# Task instructions
Go through the entries below and copy every line that holds the word "laneCount".

(Dataset excerpts)
========
/-- The state after an operation has issued alone: its effect, the move to the bundle nx that follows, and the counter of open choices. -/
def issued (x : Ctx) (nx : Next) (a : List Act) (s : State) : State :=
  applyActs (a ++ advance (applyActs a s) x.q x.addr x.size nx ++ [bump]) s

/-- The outcome of an operation that issues and is followed by the next bundle of the stream. -/
def goesOn (x : Ctx) (a : List Act) (s : State) : Host.Outcome State Fault Refusal := .next (issued x .seq a s)

/-- The sequencer of the cursor issues plainly: no latches of a trap wait to be counted again (R143), and no row of its core holds a
flipped bit that a read would correct (R359). -/
def Settled (s : State) : Prop := (s.seqOf s.cur.q).rearm = false ∧ ∀ n, (s.rowOf (s.cur.q / 4) n).flip = 0

/-- The sequencer of the cursor may have one more result in flight (R18). -/
def Room (s : State) : Prop := Settled s ∧ inFlightCount s s.cur.q < Config.inFlightLimit

/-- The sequencer of the cursor issues outside every LOOPP body (R128). -/
def Unpipelined (s : State) : Prop := passOf (s.seqOf s.cur.q) = none

/-- A branch target is in the stream of the core at the cursor and even (R76). -/
def InStream (s : State) (t : Int) : Prop := 0 ≤ t ∧ t % 2 = 0 ∧ t < (s.coreOf (s.cur.q / 4)).streamBytes

/-- A branch target lies in the innermost loop's body or at its end, if a loop runs (R122). -/
def InLoop (s : State) (t : Int) : Prop := ∀ e, (s.seqOf s.cur.q).loops.getLast? = some e → (e.start : Int) ≤ t ∧ t ≤ e.stop

/-- The pointer names a whole scale record outside the system area of the own scratchpad (R178). -/
def NamesRecord (p : SReg) : Prop :=
  p.poison = false ∧ 0xFF00000000000000 ≤ p.val.toNat ∧ p.val.toNat - 0xFF00000000000000 < 0x3E0000 ∧ p.val.toNat % 32 = 0

/-- The rows are in the allotment of the sequencer at the cursor (R25). -/
def Allotted (s : State) (l : List Nat) : Prop := ∀ n ∈ l, inAllotment s s.cur.q n = true

/-- The memories, register files and stores of two states are the same: only control state, work in progress and the module's own
registers may differ. -/
def SameStores (s t : State) : Prop :=
  t.scalars = s.scalars ∧ t.masks = s.masks ∧ t.glints = s.glints ∧ t.laneFlags = s.laneFlags ∧ t.rows = s.rows ∧ t.mps = s.mps ∧
    t.ths = s.ths ∧ t.spd = s.spd ∧ t.spdPoison = s.spdPoison ∧ t.tags = s.tags ∧ t.bos = s.bos ∧ t.bosPoison = s.bosPoison ∧
    t.dict = s.dict ∧ t.ucode = s.ucode ∧ t.routines = s.routines ∧ t.cht = s.cht ∧ t.ptt = s.ptt ∧ t.staging = s.staging ∧
    t.sye = s.sye ∧ t.syePoison = s.syePoison ∧ t.hbm = s.hbm ∧ t.hbmPoison = s.hbmPoison ∧ t.host = s.host ∧ t.saved = s.saved ∧
    t.kernels = s.kernels

/-- Every byte of every home reads as it did before. -/
def SameMemory (s t : State) : Prop := ∀ h a, t.readByte h a = s.readByte h a

/-- A write to a row gives its enabled lanes, of lw bits, what g says, and leaves the data of the others (R155). -/
def LanesGive (lw : Nat) (en : MaskBits) (g : Nat → LaneOut) (w : RowWrite) : Prop :=
  ∀ (r : Row) (i : Nat), i < laneCount lw → (r.apply w).lane lw i = if en.getLsbD i then (g i).bits % 2 ^ lw else r.lane lw i


/-! ## Scalar operations -/

/-- A result of a scalar operation that stands alone: d within bound, poisoned and zero when p (R24, R109), with no flag. -/
def scalarGives (s : State) (d : BitVec 6) (p : Bool) (bound : Nat) (v : Word) : Host.Outcome State Fault Refusal :=
  goesOn (atS s) [scalarResult (atS s) s d.toNat p v bound true 0] s

/-- The same with the flags fl of its lane, which NF suppresses. -/
def scalarFlags (s : State) (d : BitVec 6) (p : Bool) (bound : Nat) (nf : BitVec 1) (v : Word) (fl : LaneFlags) : Host.Outcome State Fault Refusal :=
  goesOn (atS s) [scalarResult (atS s) s d.toNat p v bound (nf = 1) fl] s

/-! ## Vector operations -/

/-- An operation under mask m that names the rows may issue at x: one more result may be in flight, its mask is not poisoned, its rows
are in the allotment (R18, R25, R156). -/
def Ready (x : Ctx) (m : BitVec 4) (rows : List (BitVec 9)) (s : State) : Prop :=
  Room s ∧ (x.mask s m.toNat 0).poison = false ∧ Allotted s (rows.map BitVec.toNat)

/-- The outcome of an operation whose one effect is a result: v into d within bound, with flags fl. -/
def gives (x : Ctx) (s : State) (d : Dest) (v : Value) (bound : Nat) (fl : FlagSet) : Host.Outcome State Fault Refusal :=
  goesOn x [result x s d v bound fl] s

/-- The outcome of a slot operation whose precise cause is code: the trap is taken and the bundle has no other effect (R90, R276). -/
def traps (s : State) (slot code : Nat) : Host.Outcome State Fault Refusal :=
  let pc := (s.seqOf s.cur.q).pc
  .next (applyActs (takeTrap s s.cur.q pc ⟨code, some slot, false, 0, pc⟩ ++ [bump]) s)

/-- A lane operation of lw bits: g i to each lane i that mask m enables, into row d within bound, the flags of those lanes unless nf. -/
def laneGives (x : Ctx) (s : State) (d : BitVec 9) (m : BitVec 4) (lw bound : Nat) (nf : Bool) (g : Nat → LaneOut) : Host.Outcome State Fault Refusal :=
  let outs := enabledLanes (x.mask s m.toNat 0).val (laneCount lw) (laneCount lw) g
  gives x s (.rows d.toNat) (.rows [writeLanes lw outs]) bound (outFlags nf outs)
========
# Response below
  ∀ (r : Row) (i : Nat), i < laneCount lw → (r.apply w).lane lw i = if en.getLsbD i then (g i).bits % 2 ^ lw else r.lane lw i
  let outs := enabledLanes (x.mask s m.toNat 0).val (laneCount lw) (laneCount lw) g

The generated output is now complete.